Cooking Instructions

1. To make the malva sponge, preheat the oven to 190°C. In a bowl, whisk together the flour, baking powder and bicarbonate of soda. 2 In the bowl of a stand mixer, beat together the sugar, eggs and salt at a medium speed for about 2 minutes, or until the batter is thick and pourable. Reduce the speed to low and beat in the jam until incorporated, then mix in the melted butter and vinegar. 3 Add a third of the milk, then half of the flour mixture. Add another third of the milk, then the remaining flour. Finally, add the remaining milk and stir until smooth. If there are large lumps, whisk briefly, just until the batter is smooth.

4. Pour the batter into a 24 x 15 cm greased glass ovenproof bowl and bake for 40 minutes. Remove from the oven and poke holes into the cake using a wooden skewer. Pour over the cream, then chill overnight.

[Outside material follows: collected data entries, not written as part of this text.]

/-- The page snapshot. -/
def restorePages (w : Nat) (keep : List Nat) : List PageSnap → State → State
  | [], s => s
  | p :: r, s => restorePages w keep r (restoreLines w keep p.cells p.tags ((List.range 64).map (· + p.page * 64)) s)

/-- A slot as the snapshot holds it, beside the one that stands in the unit now: the incarnations that others have had meanwhile stay
used. Of another partition's slot the contents come back where it still stands; where the step has claimed its place, that one is in
its save area and the place is free again; and where it is gone, what stands there now stays (R231, R240). -/
def snapSlotNow (p : Nat) (now snap : MSlot) : MSlot :=
  let next := max snap.next now.next
  if !snap.used || snap.part == p || (now.used && now.sinc == snap.sinc) then { snap with next }
  else if now.used && now.part == p then { MSlot.free with sinc := BitVec.ofNat 46 snap.next, next }
  else { now with next }

/-- The slot snapshot. -/
def restoreSlots (p : Nat) : List SlotSnap → State → State
  | [], s => s
  | x :: r, s =>
    let v := snapSlotNow p (slotAt x.cluster x.slot s) x.val
    restoreSlots p r (modUnit x.cluster (fun u => { u with slots := NMap.set u.slots x.slot v }) s)

/-- A cluster without the partition's matrix commands and those of its jobs that satisfy a test. -/
def dropWork (p : Nat) (gone : Job → Bool) (c : Cluster) : Cluster :=
  { c with
    mat := { c.mat with cmds := c.mat.cmds.filter fun m => m.part != p }
    engine := { c.engine with entries := c.engine.entries.filter fun j => !(j.2.part == p && gone j.2) } }

/-- The partition's pending matrix commands, and the copy jobs it had accepted in the step, go without further adds. -/
def cancelWork (p : Nat) (gone : Job → Bool) (s : State) : State :=
  { s with clusters := s.clusters.map fun c => (c.1, dropWork p gone c.2) }

/-- A member as its snapshot holds it, where the thread stands now: its slot, its last time, and what the sward trees hold of it, which
they keep (R387). -/
def restoreMember (order cycle : Nat) (now snap : Thread) : Thread :=
  restartLog { snap with
    place := now.place, cluster := now.cluster, status := if now.place.isSome then .running else .ready, effLevel := snap.prio
    readyOrder := order, readySince := cycle, slotSince := cycle, wait := none, stall := none, pairOut := [], exitStatus := none
    restartable := snap.restartable
    ctx := { snap.ctx with
      swcount := now.ctx.swcount, swtree := now.ctx.swtree, lastTime := max now.ctx.lastTime snap.ctx.lastTime, sseq := 0, stamped := 0, spawned := 0 } }

/-- A thread that has exited in the step, with what the trees hold of it still: a drop that has taken effect has left nothing there. -/
def exitedNow (s : State) (h : Thread) : Thread :=
  let held (n : Nat) : Bool := s.leavers.any fun l => l.world == h.world && l.cref == h.cref && l.key == swKey h (BitVec.ofNat 4 n)
  { h with ctx := { h.ctx with swtree := h.ctx.swtree.mapIdx fun n x => if held n then x else SwTree.none } }

/-- Where a snapshot's thread stands now: among the continuations, or among those that have exited in the step; of a redundant
pair the second to exit stands for both. -/
def standsNow (p : Nat) (s : State) (x : Thread) : Option Thread :=
  (s.threads.find? fun h => h.tid == x.tid && h.part == p && h.status != .killed).orElse fun _ =>
    (((s.part p).exited.find? fun h => h.tid == x.tid).orElse fun _ =>
      ((s.part p).exited.find? fun h => x.paired && h.cref == x.cref).map fun h => { h with cluster := x.cluster }).map (exitedNow s)

/-- The snapshots of the members that are still there or have exited in the step. -/
def restoredMembers (p : Nat) (s : State) : List Thread :=
  (s.part p).snaps.filterMap fun x => (standsNow p s x).map fun now => restoreMember (s.nextId + x.tid) s.cycle now x

/-- The continuations that the step created, freed. -/
def freeCreated (l : List Nat) : List Thread → State → State
  | [], s => s
  | h :: r, s => freeCreated l r (if l.contains h.tid then freeThread h s else s)

/-- The gates that members entered in the step. -/
def releaseMembers : List Thread → State → State
  | [], s => s
  | h :: r, s => releaseMembers r (releaseEntries h.ctx.dstack s)

/-- Members take their snapshots; what the tickets of abandoned requests held is freed. -/
def restoreThreads (p : Nat) (s : State) : State :=
  let x := s.part p
  let members := membersOf p s
  let fresh := members.filter fun h => !(x.snaps.any fun y => y.tid == h.tid)
  let t := releaseMembers (members.filter fun h => x.snaps.any fun y => y.tid == h.tid) (freeCreated (fresh.map (·.tid)) fresh s)
  let back := restoredMembers p s
  freeTickets x.world { t with
    thr := if t.thr.part = p then Thread.vacant else t.thr
    rest := (t.rest.filter fun h => h.part != p || h.status == .killed) ++ back
    leavers := t.leavers.filter fun l => !(l.world == x.world && back.any fun h => h.cref == l.cref)
    nextId := t.nextId + (back.map (·.tid)).foldl max 0 + 1 }

/-- The restore of a step's records. The error that the step replays for is a repeat when it comes again; a later detection is
discarded with the state that the replay restores (R394). -/
def restoreStep (p : Nat) (e : StepError) (s : State) : State :=
  let x := s.part p
  let t := restoreUndo x.world x.mredGranules x.undo.reverse (cancelWork p (fun j => j.stepNo == x.stepNo) s)
  let u := restoreSlots p x.slotSnaps (restorePages x.world x.mredGranules x.pages t)
  (restoreThreads p u).modPart p fun y => { y with
    errors := [], repeated := y.repeated ++ [e], stopped := true, restored := true, pages := [], undo := [], slotSnaps := []
    storeGranules := [], mredGranules := [], readRanges := [], writeRanges := [], created := [], exited := [], reports := [], folds := []
    reborn := y.reborn.map fun b => { b with made := false } }

/-- Some line of the undo log cannot be written now: its channel is quiesced, or it is at a sweep pointer (R339, R394). -/
def restoreWaits (p : Nat) (s : State) : Bool := (s.part p).undo.any fun u => s.lineHeld (u.line * 64)

/-! ## LOST-STEP (R392) -/

def killAll : List Thread → State → State
  | [], s => s
  | h :: r, s => killAll r (killThread h.tid s)

/-- The partition's accumulator slots on a unit return (R231). -/
def endPartSlots (p c : Nat) : List (Nat × MSlot) → State → State
  | [], s => s
  | (n, x) :: r, s => endPartSlots p c r (if x.used ∧ x.part = p then endSlot p c n s else s)

def endPartUnits (p : Nat) : List (Nat × Cluster) → State → State
  | [], s => s
  | (c, x) :: r, s => endPartUnits p r (endPartSlots p c x.mat.slots s)

/-- Every continuation of the partition is KILLED, its launches show 0x04, and memory keeps its contents. -/
def lostStep (p : Nat) (s : State) : State :=
  let t := { s with launches := s.launches.map fun l => if l.part = p ∧ l.status.isNone ∧ !l.written then decideLaunch 4 l else l }
  let u := killAll (t.threads.filter fun h => h.part == p && h.status != .killed) t
  let w := (cancelWork p jobLive u).modPart p fun x => { x with
    keeps := false, restartable := false, errors := [], repeated := [], stopped := false, restored := false, saveBroken := false, recordsBroken := false
    snaps := [], pages := [], undo := [], slotSnaps := [], created := [], exited := [], reports := [], folds := []
    savedSlots := [] }
  endPartUnits p w.clusters w

/-! ## The routes of a detected error (R383) -/

/-- The thread's error can be undone by a re-run of its task (R383, R389): it is no pair divergence and no broken save area, and
the task log can be read (R392). -/
def rerunnable (h : Thread) (s : State) : Bool :=
  h.stall == some .recovery && h.restartable && h.task.isSome && !h.logBroken
    && !(s.part h.part).errors.any fun e => e.tid == h.tid && (e.code == 0x43 || e.save)

/-- The error waits for the step's replay. -/
def needsReplay (e : StepError) (s : State) : Bool :=
  match s.thread? e.tid with
  | some h => !rerunnable h s
  | none => true

/-- The step was restartable when the error was detected (R385, R396), and its records can be restored. -/
def canReplay (p : Nat) (e : StepError) (s : State) : Bool :=
  let x := s.part p
  x.keeps && e.replay && !x.recordsBroken && !x.restored

def tryStepReplay (p : Nat) (s : State) : Option State :=
  ((s.part p).errors.find? fun e => matrixRuns p s && needsReplay e s).bind fun e =>
    if !canReplay p e s then some (lostStep p s) else if restoreWaits p s then none else some (restoreStep p e s)

/-- STEP_REPLAY (R386): the partition's records are restored, or the step is lost (R385, R392). -/
def execStepReplay (p : Nat) (s : State) : Out := happen (tryStepReplay p s) s

def tryReplayResume (p : Nat) (s : State) : Option State :=
  let x := s.part p
  if x.stopped && x.restored then
    some (if x.recordsBroken then lostStep p s else s.modPart p fun y => { y with stopped := false, restored := false })
  else none

/-- REPLAY_RESUME (R386, R394): every member goes on from its snapshot; an error met during the restore loses the step. -/
def execReplayResume (p : Nat) (s : State) : Out := happen (tryReplayResume p s) s

/-- A free slot of another core that the thread's affinity admits. -/
def otherSlot (h : Thread) (s : State) : Option (Nat × Nat) :=
  let here := h.place.map (· / 8)
  (List.range 1024).findSome? fun core =>
    if some core != here && mayRunOn h (core / 16) s then (firstIdx 8 fun x => slotIsFree core x s).map fun x => (core, x) else none

/-- The thread starts its task again from its log (R389). The second re-run in a step clears RESTARTABLE. -/
def rerunThread (l : TaskLog) (h : Thread) : Thread :=
  { h with
    stall := none, wait := none, restartable := h.restartable && l.reruns == 0
    task := some { l with reruns := l.reruns + 1, giving := l.vals, skip := l.effects }
    ctx := { l.start with swcount := h.ctx.swcount, swtree := h.ctx.swtree, lastTime := h.ctx.lastTime } }

def tryTaskRerun (t : Nat) (s : State) : Option State :=
  ((s.thread? t).filter fun h => rerunnable h s && matrixRuns h.part s).bind fun h => h.task.map fun l =>
    if h.broken then refuseBroken h s
    else
    let u := (releaseEntries h.ctx.dstack s).modPart h.part fun p => { p with errors := p.errors.filter fun e => e.tid != t }
    let v := u.modThread t fun x => rerunThread l { x with place := none }
    match (otherSlot h v).orElse fun _ => h.place.map fun k => (k / 8, k % 8) with
    | some (core, slot) => enterSlot t core slot v
    | none => makeReady t v

/-- TASK_RERUN (R383, R389): on another core, or on the same one where no other offers a slot. -/
def execTaskRerun (t : Nat) (s : State) : Out := happen (tryTaskRerun t s) s

/-! ## Record mode (R393) -/

def tryRecordModeRerun (t : Nat) (s : State) : Option State :=
  let fits (h : Thread) : Bool := !h.paired || (pairCluster h.part h.level h.cls h.cluster s).isSome
  ((NMap.get? s.recAreas t).filter fun a => fits a.start).map fun a => addThread { a.start with cref := BitVec.ofNat 64 s.nextId, recGiving := a.log, member := 0 } s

5. To make the custard buttercream, mix the custard powder and a little milk in a small saucepan to form a paste. Add the remaining milk and whisk well until smooth. Add half the sugar and mix well. Cook over a low heat, stirring continuously to prevent lumps, for about 7 minutes or until very thick. Transfer to a bowl and cover with clingwrap.

6. Place the butter and remaining sugar in a bowl and beat well, scraping down the sides of the bowl as necessary, until light and creamy. Add the salt to the cold custard and beat well. Add half the milk or cream and beat until smooth and there are no more sugar granules; this can take up to 5 minutes. Mix the custard and buttercream.

7. Remove the cake from the bowl and spread over the custard buttercream. Decorate with edible flowers.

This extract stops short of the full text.